I’m somewhat puzzled which settings I need to look at in PrusaSlicer to solve those thin slits between perimeters. I’ve dialed in the flowrate optimally for dimensional correctness and 245°C (PETG) works really well for both flow and overhangs.

At first I thought of extrusion width, but that also increases the distance between each line. Raising the flowrate closes them, but also makes the printed parts grow in each dimension outside if the intended size.

Where am I missing something? Which settings do I need to adjust to not screw up everything else?

EDIT: It’s not just corners!

  • 9 hours

    I know it’s not as popular anymore, but this is why we calibrate our printers. [(https://ellis3dp.com/Print-Tuning-Guide/articles/index_tuning.html)] This is an excellent guide to getting your printer to work to near perfection if you do all the tests. But it does take time and effort to learn and do.

    If you switch to Orca, they have a pretty decent calibration suite built in. It’s not as rigorous as Ellis, but good enough for most things.

  • Might not be your issue, butI had issues like this on my ender 3 and I eventually replaced the hotend and they went away. It was like the old hotend just didn’t have a consistent flow and there was some sort of clog or heating issue

  • If it’s in corners only tune Pressure Advance, but as this is on the first layer it’s probably only the first layer, which is generally different from subsequent layers. Check the same thing on a higher layer to make sure that there really is a problem.

    • It’s not only on the first layer and also not only around corners (indeed the first layer is perfectly fine). The perspective is a little bit misleading, this is the third or fourth layer. Happens on all layers, it’s just a little bit more common around corners and bends.

      • 1 day

        Try decreasing the speed in corners and increase pressure advance a bit. There is a tuning print you can use.

          • PA can impact more than just corners.
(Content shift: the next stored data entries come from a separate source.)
-- ==== Sys2Proof/Machine/System.lean ====
section
/-! DEFINITION. The faulting opcodes (46_system.md; 60_exceptions.md R260): each raises `UnimplementedOpcode` with its opcode byte and the
address it was fetched from, and has no next state. -/

namespace Sys2Proof.Machine

/-! ### Shared operations -/

/-- `raise UnimplementedOpcode(op, false, at)` (R250 to R256). -/
def stopWith (k : Stop) (s : State) : Result := raiseUnimplementedOpcode k.opcode false s.opcodeAddress

/-! ### DAA, HALT, STOP, DI, EI, RETI (R250 to R255) -/

def exec_stop (s : State) : Result := stopWith .stop s
def exec_daa (s : State) : Result := stopWith .daa s
def exec_halt (s : State) : Result := stopWith .halt s
def exec_reti (s : State) : Result := stopWith .reti s
def exec_di (s : State) : Result := stopWith .di s
def exec_ei (s : State) : Result := stopWith .ei s

/-! ### The unassigned opcodes (R256) -/

def exec_illegal_d3 (s : State) : Result := stopWith .d3 s
def exec_illegal_db (s : State) : Result := stopWith .db s
def exec_illegal_dd (s : State) : Result := stopWith .dd s
def exec_illegal_e3 (s : State) : Result := stopWith .e3 s
def exec_illegal_e4 (s : State) : Result := stopWith .e4 s
def exec_illegal_eb (s : State) : Result := stopWith .eb s
def exec_illegal_ec (s : State) : Result := stopWith .ec s
def exec_illegal_ed (s : State) : Result := stopWith .ed s
def exec_illegal_f4 (s : State) : Result := stopWith .f4 s
def exec_illegal_fc (s : State) : Result := stopWith .fc s
def exec_illegal_fd (s : State) : Result := stopWith .fd s

end Sys2Proof.Machine
end

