-- ==== Sys2Proof/Machine/Dispatch.lean ====
section
/-! DEFINITION. The dispatch: one arm per constructor of `Instr`, in the order of spec/opcode_table.json. -/

namespace Sys2Proof.Machine
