-- ==== Sys2Proof/Laws/PerInstr.lean ====
section
/-! SUPPORT. Claims about every instruction as syntax, one lemma per constructor. -/

namespace Sys2Proof.Laws

/-- The first byte of an instruction's encoding announces how many bytes the encoding has (30_encoding.md R60). -/
def EncodedLength.Statement (i : Instr) : Prop := ∃ op rest, encode i = op :: rest ∧ instrLength op = (encode i).length
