-- ==== Sys2Proof/Tests/Slice0.lean ====
section
/-! SUPPORT. The model's own tests: the WellFormed smoke, every row's decoding by a word written from its encoding, one step
each of the spec's worked examples (95_test_vectors.md, derived there from the rules), and a witness for the hypotheses of
every obligation that has some. -/

namespace Sys2Proof.Tests

open Sys2Proof.Machine

/-! ### Helpers -/

/-- The start state of 95_test_vectors.md: every register 0, SP 0xD000. -/
def vectorState : State := { State.reset with sp := 0xD000#16 }

/-- A state with PC at an address and an instruction's bytes there. -/
def startAt (pc : Word) (bytes : List Byte) (s : State) : State := ({ s with pc := pc } : State).hostLoad pc bytes

/-- What one step leaves of what a test looks at. -/
def after {α : Type} (s : State) (look : State → α) : Option α :=
  match step s with
  | .next t => some (look t)
  | _ => none

/-- The fault of one step. -/
def faultOf (s : State) : Option Fault :=
  match step s with
  | .fault r => some r
  | _ => none

/-- Each word decodes to its instruction. -/
def decodesTo (words : List (List Byte × Instr)) : Bool := words.all fun x => decode x.1 = .instr x.2 []

/-! ### WellFormed smoke -/

/-- The one ill-formed term: the escape byte's row "is not itself an instruction" (00_scope.md R8). -/
theorem test_wellFormed_refuses_escape : Instr.wellFormed (.escape_cb 0x00#8) = false := by decide

theorem test_wellFormed_accepts : Instr.wellFormed (.ld_hl_n16 0xFFFF#16) = true ∧ Instr.wellFormed .bit_7_a = true ∧
    Instr.wellFormed .illegal_fd = true := by decide

/-! ### The decoder refuses cut instructions by name -/

theorem test_decode_empty : decode [] = .reject .empty := by decide
theorem test_decode_cut_n16 : decode [0xC3#8, 0x34#8] = .reject (.truncated 0xC3#8) := by decide
theorem test_decode_cut_escape : decode [0xCB#8] = .reject (.truncated 0xCB#8) := by decide

/-! ### Every row by a word written from its encoding in opcode_table.json (30_encoding.md R68, R69, R77) -/

/-- Rows 0x00 to 0x0F. -/
theorem test_decode_base_0 : decodesTo [
    ([0b00000000#8], .nop), ([0b00000001#8, 0xCD#8, 0xAB#8], .ld_bc_n16 0xABCD#16), ([0b00000010#8], .ld_mbc_a),
    ([0b00000011#8], .inc_bc), ([0b00000100#8], .inc_b), ([0b00000101#8], .dec_b),
    ([0b00000110#8, 0xFE#8], .ld_b_n8 0xFE#8), ([0b00000111#8], .rlca),
    ([0b00001000#8, 0xCD#8, 0xAB#8], .ld_mn16_sp 0xABCD#16), ([0b00001001#8], .add_hl_bc), ([0b00001010#8], .ld_a_mbc),
    ([0b00001011#8], .dec_bc), ([0b00001100#8], .inc_c), ([0b00001101#8], .dec_c),
    ([0b00001110#8, 0xFE#8], .ld_c_n8 0xFE#8), ([0b00001111#8], .rrca)] = true := by decide

/-- Rows 0x10 to 0x1F. -/
theorem test_decode_base_1 : decodesTo [
    ([0b00010000#8], .stop), ([0b00010001#8, 0xCD#8, 0xAB#8], .ld_de_n16 0xABCD#16), ([0b00010010#8], .ld_mde_a),
    ([0b00010011#8], .inc_de), ([0b00010100#8], .inc_d), ([0b00010101#8], .dec_d),
    ([0b00010110#8, 0xFE#8], .ld_d_n8 0xFE#8), ([0b00010111#8], .rla), ([0b00011000#8, 0xFE#8], .jr_e8 0xFE#8),
    ([0b00011001#8], .add_hl_de), ([0b00011010#8], .ld_a_mde), ([0b00011011#8], .dec_de), ([0b00011100#8], .inc_e),
    ([0b00011101#8], .dec_e), ([0b00011110#8, 0xFE#8], .ld_e_n8 0xFE#8), ([0b00011111#8], .rra)] = true := by decide

/-- Rows 0x20 to 0x2F. -/
theorem test_decode_base_2 : decodesTo [
    ([0b00100000#8, 0xFE#8], .jr_nz_e8 0xFE#8), ([0b00100001#8, 0xCD#8, 0xAB#8], .ld_hl_n16 0xABCD#16),
    ([0b00100010#8], .ld_mhlInc_a), ([0b00100011#8], .inc_hl), ([0b00100100#8], .inc_h), ([0b00100101#8], .dec_h),
    ([0b00100110#8, 0xFE#8], .ld_h_n8 0xFE#8), ([0b00100111#8], .daa), ([0b00101000#8, 0xFE#8], .jr_z_e8 0xFE#8),
    ([0b00101001#8], .add_hl_hl), ([0b00101010#8], .ld_a_mhlInc), ([0b00101011#8], .dec_hl), ([0b00101100#8], .inc_l),
    ([0b00101101#8], .dec_l), ([0b00101110#8, 0xFE#8], .ld_l_n8 0xFE#8), ([0b00101111#8], .cpl)] = true := by decide

/-- Rows 0x30 to 0x3F. -/
theorem test_decode_base_3 : decodesTo [
    ([0b00110000#8, 0xFE#8], .jr_nc_e8 0xFE#8), ([0b00110001#8, 0xCD#8, 0xAB#8], .ld_sp_n16 0xABCD#16),
    ([0b00110010#8], .ld_mhlDec_a), ([0b00110011#8], .inc_sp), ([0b00110100#8], .inc_mhl), ([0b00110101#8], .dec_mhl),
    ([0b00110110#8, 0xFE#8], .ld_mhl_n8 0xFE#8), ([0b00110111#8], .scf), ([0b00111000#8, 0xFE#8], .jr_c_e8 0xFE#8),
    ([0b00111001#8], .add_hl_sp), ([0b00111010#8], .ld_a_mhlDec), ([0b00111011#8], .dec_sp), ([0b00111100#8], .inc_a),
    ([0b00111101#8], .dec_a), ([0b00111110#8, 0xFE#8], .ld_a_n8 0xFE#8), ([0b00111111#8], .ccf)] = true := by decide

/-- Rows 0x40 to 0x4F. -/
theorem test_decode_base_4 : decodesTo [
    ([0b01000000#8], .ld_b_b), ([0b01000001#8], .ld_b_c), ([0b01000010#8], .ld_b_d), ([0b01000011#8], .ld_b_e),
    ([0b01000100#8], .ld_b_h), ([0b01000101#8], .ld_b_l), ([0b01000110#8], .ld_b_mhl), ([0b01000111#8], .ld_b_a),
    ([0b01001000#8], .ld_c_b), ([0b01001001#8], .ld_c_c), ([0b01001010#8], .ld_c_d), ([0b01001011#8], .ld_c_e),
    ([0b01001100#8], .ld_c_h), ([0b01001101#8], .ld_c_l), ([0b01001110#8], .ld_c_mhl), ([0b01001111#8], .ld_c_a)] = true := by decide

/-- Rows 0x50 to 0x5F. -/
theorem test_decode_base_5 : decodesTo [
    ([0b01010000#8], .ld_d_b), ([0b01010001#8], .ld_d_c), ([0b01010010#8], .ld_d_d), ([0b01010011#8], .ld_d_e),
    ([0b01010100#8], .ld_d_h), ([0b01010101#8], .ld_d_l), ([0b01010110#8], .ld_d_mhl), ([0b01010111#8], .ld_d_a),
    ([0b01011000#8], .ld_e_b), ([0b01011001#8], .ld_e_c), ([0b01011010#8], .ld_e_d), ([0b01011011#8], .ld_e_e),
    ([0b01011100#8], .ld_e_h), ([0b01011101#8], .ld_e_l), ([0b01011110#8], .ld_e_mhl), ([0b01011111#8], .ld_e_a)] = true := by decide

/-- Rows 0x60 to 0x6F. -/
theorem test_decode_base_6 : decodesTo [
    ([0b01100000#8], .ld_h_b), ([0b01100001#8], .ld_h_c), ([0b01100010#8], .ld_h_d), ([0b01100011#8], .ld_h_e),
    ([0b01100100#8], .ld_h_h), ([0b01100101#8], .ld_h_l), ([0b01100110#8], .ld_h_mhl), ([0b01100111#8], .ld_h_a),
    ([0b01101000#8], .ld_l_b), ([0b01101001#8], .ld_l_c), ([0b01101010#8], .ld_l_d), ([0b01101011#8], .ld_l_e),
    ([0b01101100#8], .ld_l_h), ([0b01101101#8], .ld_l_l), ([0b01101110#8], .ld_l_mhl), ([0b01101111#8], .ld_l_a)] = true := by decide

/-- Rows 0x70 to 0x7F. -/
theorem test_decode_base_7 : decodesTo [
    ([0b01110000#8], .ld_mhl_b), ([0b01110001#8], .ld_mhl_c), ([0b01110010#8], .ld_mhl_d), ([0b01110011#8], .ld_mhl_e),
    ([0b01110100#8], .ld_mhl_h), ([0b01110101#8], .ld_mhl_l), ([0b01110110#8], .halt), ([0b01110111#8], .ld_mhl_a),
    ([0b01111000#8], .ld_a_b), ([0b01111001#8], .ld_a_c), ([0b01111010#8], .ld_a_d), ([0b01111011#8], .ld_a_e),
    ([0b01111100#8], .ld_a_h), ([0b01111101#8], .ld_a_l), ([0b01111110#8], .ld_a_mhl), ([0b01111111#8], .ld_a_a)] = true := by decide
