theorem cmdIn_ne_nil_of_decode_ok {g : Grain} {i : Index} {bs : List Byte} {r : Instr × List Byte}
    (h : decode g i bs = .ok r) : bs ≠ [] := by
  rintro rfl
  cases g <;> cases h

/-- Settles O36: each of the three turns is the decoder's turn on the state whose agenda or choice was taken. -/
theorem stepRunsTheDecodedInstruction : Obligations.StepRunsTheDecodedInstruction := by
  intro s g ins rest ms hdec
  refine ⟨fun hagenda => ?_, fun hagenda hg hsensor => ?_, fun hagenda hg hsensor => ?_⟩
  · rw [step_of_agenda hagenda, takeMove_moveOf]
    exact decoderTurn_of_ok hdec
  · subst hg
    rw [step_of_agenda_nil hagenda, freeTurn_of_sensorIn_nil hsensor]
    exact decoderTurn_of_ok hdec
  · subst hg
    have hturn : decoderTurn .byte s.countPick = exec ins (s.countPick.setCmdIn rest) := decoderTurn_of_ok hdec
    rw [step_of_agenda_nil hagenda, freeTurn_of_both (cmdIn_ne_nil_of_decode_ok hdec) hsensor, hturn]

/-! ### Relay, environment, reset and power-on as moves -/

/-- A relay's turn that is enabled (R68). -/
theorem relayTurn_of_ready {s : State} {b : Byte} {rest : List Byte} (hsensor : s.sensorIn = b :: rest)
    (hready : s.hostReady = true) : relayTurn s = (s.emitRelay b).setSensorIn rest := by
  rw [relayTurn, hsensor]
  simp [hready]

/-- A relay's turn that is not enabled (R66, log 22). -/
theorem relayTurn_of_blocked {s : State} (h : s.sensorIn = [] ∨ s.hostReady = false) : relayTurn s = s := by
  rcases relayTurn_cases s with ⟨-, e⟩ | ⟨b, rest, hsensor, hready, -⟩
  · exact e
  · simp [hsensor, hready] at h

/-- Settles O38: the turn moves a byte exactly where the relay is enabled. -/
theorem relayTurnMovesOneByte : Obligations.RelayTurnMovesOneByte := by
  intro s ms
  refine ⟨fun b rest hsensor hready => ?_, fun hblocked => ?_⟩ <;> rw [step_move, takeMove]
  · rw [relayTurn_of_ready (s := s.setAgenda ms) hsensor hready]
    rfl
  · rw [relayTurn_of_blocked (s := s.setAgenda ms) hblocked]
    rfl

/-- Settles O48: each delivery appends to its own stream. -/
theorem deliveryKeepsStreamOrder : Obligations.DeliveryKeepsStreamOrder := by
  intro s b ready ms
  rw [step_move, step_move, step_move]
  exact ⟨rfl, rfl, rfl⟩

/-- Settles O45: the buffer after a reset event is the free value of log 9. -/
theorem resetAbandonsTheCandidate : Obligations.ResetAbandonsTheCandidate := by
  intro s ms
  rw [step_move, step_move]
  exact ⟨⟨Config.bufferAfterReset s.resets s.buffer, rfl⟩, ⟨Config.bufferAfterReset s.resets s.buffer, rfl⟩⟩

theorem shownInit_eq : Config.shownInit = #v[0#32, 0#32, 0#32, 0#32] := by decide

/-- Settles O44: the fields of the reset state. -/
theorem powerOnStateIsIdleAndDark : Obligations.PowerOnStateIsIdleAndDark := ⟨rfl, shownInit_eq, rfl, rfl⟩

/-- Settles O47: the all-on frame is replaced within the step, whatever it is. -/
theorem powerOnDarkensTheDisplay : Obligations.PowerOnDarkensTheDisplay := by
  intro s ms
  exact ⟨powerOn (s.setAgenda ms), step_move s .powerOn ms, by simp [shownInit_eq]⟩

end Sys2Proof.Machine
end

section
/-! PROOFS. The invariant of `buffer[0]`, the unused bits and the frame shown (R15, R32, R117). -/

namespace Sys2Proof.Machine

/-! ### What a step can do to the decoder and the display -/

/-- The relay's turn leaves the decoder's part alone (R67). -/
theorem relayTurn_decoder_part (s : State) : relayTurn s = s.onto (relayTurn s) := by
  obtain ⟨hindex, hbuffer, hshown, -, -, hloads, -⟩ := relayTurn_frame s
  apply State.ext <;> simp [State.onto, hindex, hbuffer, hshown, hloads]

theorem decoderTurn_decoder_part {g : Grain} {s t : State} (h : decoderTurn g s = .next t) :
    ∃ bs, t = (runBytes s bs).state.onto t := by
  obtain ⟨bs, rest, -, hrun⟩ := decoderTurn_eq_run g s
  obtain rfl : _ = t := Host.Outcome.next.inj (hrun.symm.trans h)
  exact ⟨bs, rfl⟩

/-- A run commutes with a change of what is not the decoder's; read at the decoder's part. -/
theorem runBytes_onto_onto (s u t : State) (bs : List Byte) :
    (runBytes (s.onto u) bs).state.onto t = (runBytes s bs).state.onto t := by
  rw [runBytes_onto]
  rfl
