/-- Settles O17: one lemma a configuration. -/
theorem eightBitPathFrames : Obligations.EightBitPathFrames := fun _ b =>
  ⟨eightBitFrame_parallel8 b, fun htransport hwidth => ⟨highNibble b, highNibble_toNat b,
    eightBitFrame_parallel4 b htransport hwidth⟩, fun htransport =>
      (eightBitFrame_i2c b htransport).trans (logicalFrame_i2c 0#1 b htransport).symm⟩

/-- R140, R27: an event makes a sink call exactly when it is a transaction. -/
theorem sinkCall_isSome (cfg : Config) (e : Event) : (sinkCall cfg e).isSome = isTransaction e := by
  cases e <;> rfl

/-- Settles O18. -/
theorem oneSinkCallPerTransaction : Obligations.OneSinkCallPerTransaction := fun cfg _ _ _ _ _ e =>
  ⟨rfl, rfl, rfl, by rw [sinkCall_isSome]⟩

end Sys2Proof.Machine
end

section
/-! SUPPORT. What the host commands refuse (43_commands.md R170, R171, R181): `ready_check` outside READY, INIT's own
checks in the order of R203, and the reserved tags. -/

namespace Sys2Proof.Machine

theorem whenReady_of_not_ready (tag : Nat) (body : State → Answer) {s : State} (h : s.initState ≠ .ready) :
    whenReady tag body s = .next (raised (.notReady tag) s) :=
  ((whenReady_cases tag body s).resolve_left fun ready => h ready.1).2

/-- R170: the nine commands after INIT are the ones that begin with `ready_check`. -/
theorem exec_eq_whenReady {i : Instr} {tag : Nat} (h : hostTag i = some tag) (hpos : 0 < tag) (hlt : tag < 10) :
    ∃ body, ∀ s, exec i s = whenReady tag body s := by
  cases i
  case clearCmd | homeCmd | setcg | setdd | cursor | puts | status | txi | txd =>
    cases h
    exact ⟨_, fun _ => rfl⟩
  case init =>
    cases h
    exact absurd hpos (Nat.lt_irrefl 0)
  case reservedA | reservedB | reservedC | reservedD | reservedE | reservedF =>
    cases h
    exact absurd hlt (by decide)
  all_goals cases h

/-- Settles O25: `ready_check` comes before everything else these commands do. -/
theorem commandsOutsideReadyFaultNotReady : Obligations.CommandsOutsideReadyFaultNotReady := by
  intro s i tag htag hpos hlt hstate
  obtain ⟨body, begins⟩ := exec_eq_whenReady htag hpos hlt
  rw [begins, whenReady_of_not_ready tag body hstate]

/-- Settles O35: a reserved tag's meaning is to raise the fault. -/
theorem reservedTagsAreIllegalCommands : Obligations.ReservedTagsAreIllegalCommands := fun _ =>
  ⟨rfl, rfl, rfl, rfl, rfl, rfl⟩

theorem dlCfg_eq_ite (cfg : Config) : dlCfg cfg = if cfg.ifaceWidth = .w8 then 1#1 else 0#1 := by
  cases h : cfg.ifaceWidth <;> simp [dlCfg, h]

section
variable (cfg : Config) {fs dc em : BusInstr}

theorem initCheck_fs_class (hfs : fs.cls ≠ .functionSet) : initCheck cfg fs dc em = some (.invalidConfig .fs) :=
  if_pos hfs

theorem initCheck_dc_class (hfs : fs.cls = .functionSet) (hdc : dc.cls ≠ .displayCtl) :
    initCheck cfg fs dc em = some (.invalidConfig .dc) := by
  simp [initCheck, hfs, hdc]

theorem initCheck_em_class (hfs : fs.cls = .functionSet) (hdc : dc.cls = .displayCtl) (hem : em.cls ≠ .entryMode) :
    initCheck cfg fs dc em = some (.invalidConfig .em) := by
  simp [initCheck, hfs, hdc, hem]

/-- R171: with operands of their classes only the DL bit is left to check. -/
theorem initCheck_functionSet (dl n f : Bit) (hdc : dc.cls = .displayCtl) (hem : em.cls = .entryMode) :
    initCheck cfg (.functionSet dl n f) dc em = if dl = dlCfg cfg then none else some (.invalidConfig .fs) := by
  have hfs : (BusInstr.functionSet dl n f).cls = .functionSet := rfl
  simp [initCheck, hfs, hdc, hem, dlField]

end

section
variable {s : State} (fs dc em : BusInstr)

theorem exec_init_of_halted (hstate : s.initState = .halted) :
    exec (.init fs dc em) s = .next (raised (.notReady 0) s) := by
  simp only [exec, execInit, hstate, raise]

theorem exec_init_of_ready (hstate : s.initState = .ready) :
    exec (.init fs dc em) s = .next (raised .reInit s) := by
  simp only [exec, execInit, hstate, raise]

variable {fs dc em}

theorem exec_init_of_check_some {r : Raised} (hstate : s.initState = .uninit)
    (hcheck : initCheck s.cfg fs dc em = some r) : exec (.init fs dc em) s = .next (raised r s) := by
  simp only [exec, execInit, hstate, hcheck, raise]

end

/-- Settles O24: the state decides first, then the check of each operand in order. -/
theorem initRefusals : Obligations.InitRefusals := by
  intro s fs dc em
  refine ⟨exec_init_of_halted fs dc em, exec_init_of_ready fs dc em, fun huninit => ⟨?_, ?_, ?_, ?_⟩⟩
  · exact fun hfs => exec_init_of_check_some huninit (initCheck_fs_class _ hfs)
  · exact fun hfs hdc => exec_init_of_check_some huninit (initCheck_dc_class _ hfs hdc)
  · exact fun hfs hdc hem => exec_init_of_check_some huninit (initCheck_em_class _ hfs hdc hem)
  · rintro dl n f rfl hdc hem hdl
    rw [← dlCfg_eq_ite] at hdl
    exact exec_init_of_check_some huninit (by rw [initCheck_functionSet _ dl n f hdc hem, if_neg hdl])

end Sys2Proof.Machine
end

section
/-! SUPPORT. The host commands in READY (43_commands.md R172 to R180): the one frame of an instruction word or a data
byte, the address commands, the data bytes of PUTS, and the sampled byte of STATUS. -/

namespace Sys2Proof.Machine

/-- R146, R66, R32: the frame of an encoded instruction, named by its word, where the sink takes it. -/
theorem transmit_word_of_answersOk {i : BusInstr} {w : Word} {s : State} (hw : enc i = w)
    (htaken : answersOk (logicalFrame s.cfg 0#1 w).length s = true) :
    transmit [sendL s.cfg 0#1 (enc i)] s = .next
      { s with
        trace := s.trace ++ logicalFrame s.cfg 0#1 w
        responses := s.responses ++ [⟨.ok, none⟩]
        observer := observeInstr s.observer i
        ctlWidth := widthAfterInstr s.ctlWidth i
        sinkAnswers := answersLeft (logicalFrame s.cfg 0#1 w).length s } := by
  subst hw
  rw [transmit_sendL_of_answersOk htaken, delivered_enc]
  rfl

/-- Settles O26: CLEAR is the frame of its word. -/
theorem clearCommandCompletes : Obligations.ClearCommandCompletes := by
  intro s hready htaken
  rw [exec_clearCmd_of_ready hready htaken, delivered_enc]
  rfl

/-- Settles O27: HOME is the frame of its word. -/
theorem homeCommandCompletes : Obligations.HomeCommandCompletes := by
  intro s hready htaken
  rw [exec, execHomeCmd, whenReady_of_ready 2 _ hready]
  exact transmit_word_of_answersOk rfl htaken
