/-- The return within protected mode, after the three pops: EFLAGS from the image "with VM left unchanged", the rest
by the open interface (`43_v86.md` R258). -/
def iretWithin (sz : OpSize) (off sel fl : Dword) : M Bool := do
  let n ← drawIndex
  let lvl ← asks State.level
  update fun s => { s with flags := s.flags.iretProt sz fl }
  match Config.farReturn n (low16 sel) off lvl with
  | .code c outer => do
    farTables c
    iretStack (sizeBytes sz) outer
    update fun s => s.farToCode c
    pure true
  | .fault v code lin => raise (Exn.ofVector v code lin)

/-- IRET in protected mode (`43_v86.md` R258, R259). As in R258's pseudocode, the format of the current TSS is not
looked at, although its prose speaks of "a procedure of an 80386 task" (log 45). -/
def iretProt (sz : OpSize) : M Bool := do
  let nt ← asks (·.flags.nt)
  if nt then do
    let n ← drawIndex
    match Config.taskReturn n with
    | .task t => do
      instrTaskSwitch t
      pure true
    | .fault v code lin => raise (Exn.ofVector v code lin)
  else do
    let off ← pop (sizeBytes sz)
    let sel ← pop (sizeBytes sz)
    let fl ← pop (sizeBytes sz)
    let lvl ← asks State.level
    if sz = .w32 && (Eflags.ofWord fl).vm && lvl = 0 then iretToV86 off sel fl
    else iretWithin sz off sel fl

/-- The return from an exception or interrupt, by mode (`43_v86.md` R258). -/
def iretBody (sz : OpSize) : M Bool := do
  let m ← asks State.mode
  match m with
  | .real => iretReal sz
  | .v86 => refuse .iretInV86
  | .prot => iretProt sz

end Sys2Proof.Machine
end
It’s when the print head is changing speed/direction

              • Calibration of a printer is very much a cumulitive thing. Looking at your print I think your PA is off, but I would guess that it’s a combination of multiple settings. When calibrating a filament, I usually do a sweep of calibrations, and then sometimes even come back to past steps to rerun since the values can impact eachother.

                I.e. I typically do in this order per brand of filament type. Always starting with the closest preset I can find. Usually the generic version if there isn’t the brands of exact filament as a preset in orca.

                Temperatue

                Max volumetric speed

                Pressure advance

                Flow

                Retraction

                Sometimes back to PA because flow can impact PA

                VFA/input shaping (optional)

                And then toss a tolerance calibration at it at the end, but I don’t typically do this per filament, just do it per printer unless you’re about to print some super tolerance intolerant parts

                IMO your flow / pa are off and combined are causing this. But idk, if you’ve already done both those calibrations then I’m not experienced enough to be able to definitively say what the issue is.